Yves Klein, excerpt from « Overcoming the problematics of Art », 1959, Overcoming the problematics of Art -The writings of Yves Klein, Spring Publications, 2007
“The symphony originally lasted forty minutes. [Laughter] It was precisely that long to demonstrate the desire to conquer time. The opening and the ending of this sound was cut, which provoked a variety of strange sonorous phenomenon that exhaled sensibility. Effectively having neither a beginning nor an end that is in the least perceptible, this symphony was freed from the phenomenology of time, becoming something outside of the past, present, and future, since in all it knew neither birth nor death, meanwhile existing in sonorous physical reality.”
Yves Klein, excerpt from « Lecture at The Sorbonne », 1959, Overcoming the problematics of Art -The writings of Yves Klein, Spring Publications, 2007
“A flute player one day began to play only a single and unique continuous sound. Having done so for more than twenty years, his wife finally pointed out to him that other flute players have produced many harmonic and melodic sounds, etc., and that this was all the same perhaps more interesting and varied. To this the monotone flute player replied that it was not his fault that he had found the note for which the others were still in the process of searching!”

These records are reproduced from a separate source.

-- ==== Sys2Proof/Laws/KeepsStore.lean ====
section
/-! SUPPORT. What the operations of Store.lean keep. -/

namespace Sys2Proof.Laws

open Sys2Proof.Machine

set_option Elab.async false

variable {P : Part → Prop}

theorem keeps_stReject [Fact (P .regs)] {s₀ s : State}  (hk : Keeps P s₀ s) : Keeps P s₀ (State.stReject s) := by
  unfold State.stReject
  repeat' (first
    | with_reducible assumption
    | with_reducible exact Keeps.refl _
    | with_reducible apply keeps_bump)

theorem keeps_stEnd [Fact (P .kw)] [Fact (P .regs)] {s₀ s : State} (result : Nat) (hk : Keeps P s₀ s) : Keeps P s₀ (State.stEnd s result) := by
  unfold State.stEnd
  repeat' (first
    | with_reducible assumption
    | with_reducible exact Keeps.refl _
    | with_reducible apply keeps_wr
    | with_reducible apply keeps_raise
    | fail_if_no_progress (with_reducible apply keeps_mk <;> first | exact .inl Fact.out | with_reducible exact .inr rfl | with_reducible rfl | skip)
    | with_reducible apply keeps_each
    | with_reducible apply keeps_foldl
    | split)

theorem keeps_stXferCtrl [Fact (P .kw)] [Fact (P .regs)] {s₀ s : State} (m v : Nat) (hk : Keeps P s₀ s) : Keeps P s₀ (State.stXferCtrl s m v) := by
  unfold State.stXferCtrl
  repeat' (first
    | with_reducible assumption
    | with_reducible exact Keeps.refl _
    | with_reducible apply keeps_stReject
    | with_reducible apply keeps_writePlain
    | with_reducible apply keeps_raise
    | with_reducible apply keeps_stEnd
    | fail_if_no_progress (with_reducible apply keeps_mk <;> first | exact .inl Fact.out | with_reducible exact .inr rfl | with_reducible rfl | skip)
    | with_reducible apply keeps_each
    | with_reducible apply keeps_foldl
    | split
    | intro _
    | (extract_lets +onlyGivenNames x; refine keeps_cut (x := x) ?_ ?_; on_goal 2 => clear_value x)
    | extract_lets +onlyGivenNames y)

theorem keeps_storeLive [Fact (P .regs)] {s₀ s : State}  (hk : Keeps P s₀ s) : Keeps P s₀ (State.storeLive s) := by
  unfold State.storeLive
  repeat' (first
    | with_reducible assumption
    | with_reducible exact Keeps.refl _
    | with_reducible apply keeps_wr
    | with_reducible apply keeps_raise
    | fail_if_no_progress (with_reducible apply keeps_mk <;> first | exact .inl Fact.out | with_reducible exact .inr rfl | with_reducible rfl | skip)
    | with_reducible apply keeps_each
    | with_reducible apply keeps_foldl
    | split
    | intro _
    | (extract_lets +onlyGivenNames x; refine keeps_cut (x := x) ?_ ?_; on_goal 2 => clear_value x)
    | extract_lets +onlyGivenNames y)

theorem keeps_stRetire [Fact (P .kw)] [Fact (P .ny)] [Fact (P .regs)] {s₀ s : State} (k i : Nat) (hk : Keeps P s₀ s) : Keeps P s₀ (State.stRetire s k i) := by
  unfold State.stRetire
  repeat' (first
    | with_reducible assumption
    | with_reducible exact Keeps.refl _
    | with_reducible apply keeps_storeLive
    | with_reducible apply keeps_raise
    | with_reducible apply keeps_bgBegin
    | fail_if_no_progress (with_reducible apply keeps_mk <;> first | exact .inl Fact.out | with_reducible exact .inr rfl | with_reducible rfl | skip))

theorem keeps_stWritten [Fact (P .kw)] [Fact (P .ny)] [Fact (P .regs)] {s₀ s : State} (op addr result : Nat) (back : List Byte) (hk : Keeps P s₀ s) : Keeps P s₀ (State.stWritten s op addr result back) := by
  unfold State.stWritten
  repeat' (first
    | with_reducible assumption
    | with_reducible exact Keeps.refl _
    | with_reducible apply keeps_stRetire
    | with_reducible apply keeps_storeLive
    | fail_if_no_progress (with_reducible apply keeps_mk <;> first | exact .inl Fact.out | with_reducible exact .inr rfl | with_reducible rfl | skip)
    | with_reducible apply keeps_each
    | with_reducible apply keeps_foldl
    | split
    | intro _
    | (extract_lets +onlyGivenNames x; refine keeps_cut (x := x) ?_ ?_; on_goal 2 => clear_value x)
    | extract_lets +onlyGivenNames y)

theorem keeps_stDone [Fact (P .cu)] [Fact (P .kw)] [Fact (P .ny)] [Fact (P .regs)] [Fact (P .sram)] [Fact (P .tm)] {s₀ s : State} (a : StoreAnswer) (hk : Keeps P s₀ s) : Keeps P s₀ (State.stDone s a) := by
  unfold State.stDone
  repeat' (first
    | with_reducible assumption
    | with_reducible exact Keeps.refl _
    | with_reducible apply keeps_sramWrite
    | with_reducible apply keeps_cuStream
    | with_reducible apply keeps_stEnd
    | with_reducible apply keeps_wr
    | with_reducible apply keeps_advanceMg
    | with_reducible apply keeps_stWritten
    | fail_if_no_progress (with_reducible apply keeps_mk <;> first | exact .inl Fact.out | with_reducible exact .inr rfl | with_reducible rfl | skip)
    | with_reducible apply keeps_each
    | with_reducible apply keeps_foldl
    | split
    | intro _
    | (extract_lets +onlyGivenNames x; refine keeps_cut (x := x) ?_ ?_; on_goal 2 => clear_value x)
    | extract_lets +onlyGivenNames y)

theorem keeps_stUpdCmd [Fact (P .kw)] [Fact (P .regs)] {s₀ s : State} (v : Nat) (hk : Keeps P s₀ s) : Keeps P s₀ (State.stUpdCmd s v) := by
  unfold State.stUpdCmd
  repeat' (first
    | with_reducible assumption
    | with_reducible exact Keeps.refl _
    | with_reducible apply keeps_writePlain
    | with_reducible apply keeps_stReject
    | with_reducible apply keeps_raise
    | fail_if_no_progress (with_reducible apply keeps_mk <;> first | exact .inl Fact.out | with_reducible exact .inr rfl | with_reducible rfl | skip)
    | with_reducible apply keeps_each
    | with_reducible apply keeps_foldl
    | split)

theorem keeps_updEnd [Fact (P .kw)] [Fact (P .regs)] {s₀ s : State} (status detail bank : Nat) (hk : Keeps P s₀ s) : Keeps P s₀ (State.updEnd s status detail bank) := by
  unfold State.updEnd
  repeat' (first
    | with_reducible assumption
    | with_reducible exact Keeps.refl _
    | with_reducible apply keeps_wr
    | with_reducible apply keeps_raise
    | fail_if_no_progress (with_reducible apply keeps_mk <;> first | exact .inl Fact.out | with_reducible exact .inr rfl | with_reducible rfl | skip))

theorem keeps_cfgSelect [Fact (P .regs)] {s₀ s : State} (rom : Bool) (hk : Keeps P s₀ s) : Keeps P s₀ (State.cfgSelect s rom) := by
  unfold State.cfgSelect
  repeat' (first
    | with_reducible assumption
    | with_reducible exact Keeps.refl _
    | with_reducible apply keeps_wr
    | with_reducible apply keeps_put
    | with_reducible apply keeps_raise
    | fail_if_no_progress (with_reducible apply keeps_mk <;> first | exact .inl Fact.out | with_reducible exact .inr rfl | with_reducible rfl | skip)
    | with_reducible apply keeps_each
    | with_reducible apply keeps_foldl
    | split
    | intro _
    | (extract_lets +onlyGivenNames x; refine keeps_cut (x := x) ?_ ?_; on_goal 2 => clear_value x)
    | extract_lets +onlyGivenNames y)

theorem keeps_stUpdFw [Fact (P .kw)] [Fact (P .regs)] {s₀ s : State} (m v seq : Nat) (hk : Keeps P s₀ s) : Keeps P s₀ (State.stUpdFw s m v seq) := by
  unfold State.stUpdFw
  repeat' (first
    | with_reducible assumption
    | with_reducible exact Keeps.refl _
    | with_reducible apply keeps_stReject
    | with_reducible apply keeps_wr
    | with_reducible apply keeps_updEnd
    | with_reducible apply keeps_cfgSelect
    | fail_if_no_progress (with_reducible apply keeps_mk <;> first | exact .inl Fact.out | with_reducible exact .inr rfl | with_reducible rfl | skip)
    | with_reducible apply keeps_each
    | with_reducible apply keeps_foldl
    | split
    | intro _
    | (extract_lets +onlyGivenNames x; refine keeps_cut (x := x) ?_ ?_; on_goal 2 => clear_value x)
    | extract_lets +onlyGivenNames y)

theorem keeps_storeApply [Fact (P .regs)] {s₀ s : State}  (hk : Keeps P s₀ s) : Keeps P s₀ (State.storeApply s) := by
  unfold State.storeApply
  repeat' (first
    | with_reducible assumption
    | with_reducible exact Keeps.refl _
    | with_reducible apply keeps_wr
    | with_reducible apply keeps_raise
    | fail_if_no_progress (with_reducible apply keeps_mk <;> first | exact .inl Fact.out | with_reducible exact .inr rfl | with_reducible rfl | skip)
    | with_reducible apply keeps_each
    | with_reducible apply keeps_foldl
    | split
    | intro _
    | (extract_lets +onlyGivenNames x; refine keeps_cut (x := x) ?_ ?_; on_goal 2 => clear_value x)
    | extract_lets +onlyGivenNames y)

theorem keeps_stStat [Fact (P .ny)] [Fact (P .regs)] {s₀ s : State} (v : Nat) (hk : Keeps P s₀ s) : Keeps P s₀ (State.stStat s v) := by
  unfold State.stStat
  repeat' (first
    | with_reducible assumption
    | with_reducible exact Keeps.refl _
    | with_reducible apply keeps_writePlain
    | with_reducible apply keeps_each
    | with_reducible apply keeps_bgDone
    | with_reducible apply keeps_raise
    | fail_if_no_progress (with_reducible apply keeps_mk <;> first | exact .inl Fact.out | with_reducible exact .inr rfl | with_reducible rfl | skip)
    | with_reducible apply keeps_each
    | with_reducible apply keeps_foldl
    | split
    | intro _
    | (extract_lets +onlyGivenNames x; refine keeps_cut (x := x) ?_ ?_; on_goal 2 => clear_value x)
    | extract_lets +onlyGivenNames y)

theorem keeps_stWrite [Fact (P .kw)] [Fact (P .ny)] [Fact (P .regs)] {s₀ s : State} (off m v : Nat) (hk : Keeps P s₀ s) : Keeps P s₀ (State.stWrite s off m v) := by
  unfold State.stWrite
  repeat' (first
    | with_reducible assumption
    | with_reducible exact Keeps.refl _
    | with_reducible apply keeps_stXferCtrl
    | with_reducible apply keeps_stUpdCmd
    | with_reducible apply keeps_stUpdFw
    | with_reducible apply keeps_stReject
    | with_reducible apply keeps_stStat
    | with_reducible apply keeps_writePlain
    | with_reducible apply keeps_wr
    | fail_if_no_progress (with_reducible apply keeps_mk <;> first | exact .inl Fact.out | with_reducible exact .inr rfl | with_reducible rfl | skip)
    | with_reducible apply keeps_each
    | with_reducible apply keeps_foldl
    | split)

theorem keeps_execStoreRead [Fact (P .fab)] [Fact (P .kw)] [Fact (P .regs)] [Fact (P .sp)] (w : Who) (len : BitVec 13) (s : State) : Outs P s (execStoreRead w len s) := by
  unfold execStoreRead
  apply outs_next
  repeat' (first
    | with_reducible assumption
    | with_reducible exact Keeps.refl _
    | with_reducible apply keeps_guardWrite
    | with_reducible apply keeps_stXferCtrl
    | fail_if_no_progress (with_reducible apply keeps_mk <;> first | exact .inl Fact.out | with_reducible exact .inr rfl | with_reducible rfl | skip)
    | with_reducible apply keeps_each
    | with_reducible apply keeps_foldl
    | split
    | intro _)

theorem keeps_execStoreProgram [Fact (P .fab)] [Fact (P .kw)] [Fact (P .regs)] [Fact (P .sp)] (w : Who) (len : BitVec 13) (s : State) : Outs P s (execStoreProgram w len s) := by
  unfold execStoreProgram
  apply outs_next
  repeat' (first
    | with_reducible assumption
    | with_reducible exact Keeps.refl _
    | with_reducible apply keeps_guardWrite
    | with_reducible apply keeps_stXferCtrl
    | fail_if_no_progress (with_reducible apply keeps_mk <;> first | exact .inl Fact.out | with_reducible exact .inr rfl | with_reducible rfl | skip)
    | with_reducible apply keeps_each
    | with_reducible apply keeps_foldl
    | split
    | intro _)

theorem keeps_execStoreErase [Fact (P .fab)] [Fact (P .kw)] [Fact (P .regs)] [Fact (P .sp)] (w : Who) (s : State) : Outs P s (execStoreErase w s) := by
  unfold execStoreErase
  apply outs_next
  repeat' (first
    | with_reducible assumption
    | with_reducible exact Keeps.refl _
    | with_reducible apply keeps_guardWrite
    | with_reducible apply keeps_stXferCtrl
    | fail_if_no_progress (with_reducible apply keeps_mk <;> first | exact .inl Fact.out | with_reducible exact .inr rfl | with_reducible rfl | skip)
    | with_reducible apply keeps_each
    | with_reducible apply keeps_foldl
    | split
    | intro _)

theorem keeps_execStoreReadStatus [Fact (P .fab)] [Fact (P .kw)] [Fact (P .regs)] [Fact (P .sp)] (w : Who) (s : State) : Outs P s (execStoreReadStatus w s) := by
  unfold execStoreReadStatus
  apply outs_next
  repeat' (first
    | with_reducible assumption
    | with_reducible exact Keeps.refl _
    | with_reducible apply keeps_guardWrite
    | with_reducible apply keeps_stXferCtrl
    | fail_if_no_progress (with_reducible apply keeps_mk <;> first | exact .inl Fact.out | with_reducible exact .inr rfl | with_reducible rfl | skip)
    | with_reducible apply keeps_each
    | with_reducible apply keeps_foldl
    | split
    | intro _)

theorem keeps_execStoreXferDone [Fact (P .cu)] [Fact (P .kw)] [Fact (P .ny)] [Fact (P .regs)] [Fact (P .sram)] [Fact (P .tm)] (a : StoreAnswer) (s : State) : Outs P s (execStoreXferDone a s) := by
  unfold execStoreXferDone
  apply outs_next
  repeat' (first
    | with_reducible assumption
    | with_reducible exact Keeps.refl _
    | with_reducible apply keeps_stDone
    | fail_if_no_progress (with_reducible apply keeps_mk <;> first | exact .inl Fact.out | with_reducible exact .inr rfl | with_reducible rfl | skip)
    | with_reducible apply keeps_each
    | with_reducible apply keeps_foldl
    | split)

theorem keeps_execUpdateGo [Fact (P .fab)] [Fact (P .kw)] [Fact (P .regs)] [Fact (P .sp)] (w : Who) (kind : BitVec 2) (s : State) : Outs P s (execUpdateGo w kind s) := by
  unfold execUpdateGo
  apply outs_next
  repeat' (first
    | with_reducible assumption
    | with_reducible exact Keeps.refl _
    | with_reducible apply keeps_guardWrite
    | with_reducible apply keeps_stUpdCmd
    | fail_if_no_progress (with_reducible apply keeps_mk <;> first | exact .inl Fact.out | with_reducible exact .inr rfl | with_reducible rfl | skip)
    | with_reducible apply keeps_each
    | with_reducible apply keeps_foldl
    | split
    | intro _)

theorem keeps_execUpdateResult [Fact (P .fab)] [Fact (P .kw)] [Fact (P .regs)] [Fact (P .sp)] (w : Who) (v seq : Word) (s : State) : Outs P s (execUpdateResult w v seq s) := by
  unfold execUpdateResult
  apply outs_next
  repeat' (first
    | with_reducible assumption
    | with_reducible exact Keeps.refl _
    | with_reducible apply keeps_guardWrite
    | with_reducible apply keeps_stUpdFw
    | fail_if_no_progress (with_reducible apply keeps_mk <;> first | exact .inl Fact.out | with_reducible exact .inr rfl | with_reducible rfl | skip)
    | with_reducible apply keeps_each
    | with_reducible apply keeps_foldl
    | split
    | intro _)

theorem keeps_wdtRestart [Fact (P .ny)] {s₀ s : State}  (hk : Keeps P s₀ s) : Keeps P s₀ (State.wdtRestart s) := by
  unfold State.wdtRestart
  repeat' (first
    | with_reducible assumption
    | with_reducible exact Keeps.refl _
    | fail_if_no_progress (with_reducible apply keeps_mk <;> first | exact .inl Fact.out | with_reducible exact .inr rfl | with_reducible rfl | skip))

theorem keeps_bootStore [Fact (P .regs)] {s₀ s : State}  (hk : Keeps P s₀ s) : Keeps P s₀ (State.bootStore s) := by
  unfold State.bootStore
  repeat' (first
    | with_reducible assumption
    | with_reducible exact Keeps.refl _
    | with_reducible apply keeps_put
    | with_reducible apply keeps_storeLive
    | with_reducible apply keeps_wr
    | fail_if_no_progress (with_reducible apply keeps_mk <;> first | exact .inl Fact.out | with_reducible exact .inr rfl | with_reducible rfl | skip)
    | with_reducible apply keeps_each
    | with_reducible apply keeps_foldl
    | split
    | intro _
    | (extract_lets +onlyGivenNames x; refine keeps_cut (x := x) ?_ ?_; on_goal 2 => clear_value x))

Yves Klein, excerpt from « The Monochrome Adventure: the monochrome epic », 1960, Overcoming the problematics of Art -The writings of Yves Klein, Spring Publications, 2007
“Silence … This is really my symphony and not the sounds during its performance. This silence is so marvelous because it grants happenstance and even sometimes the possibility of true happiness, if only for only a moment, for a moment whose duration is immeasurable.”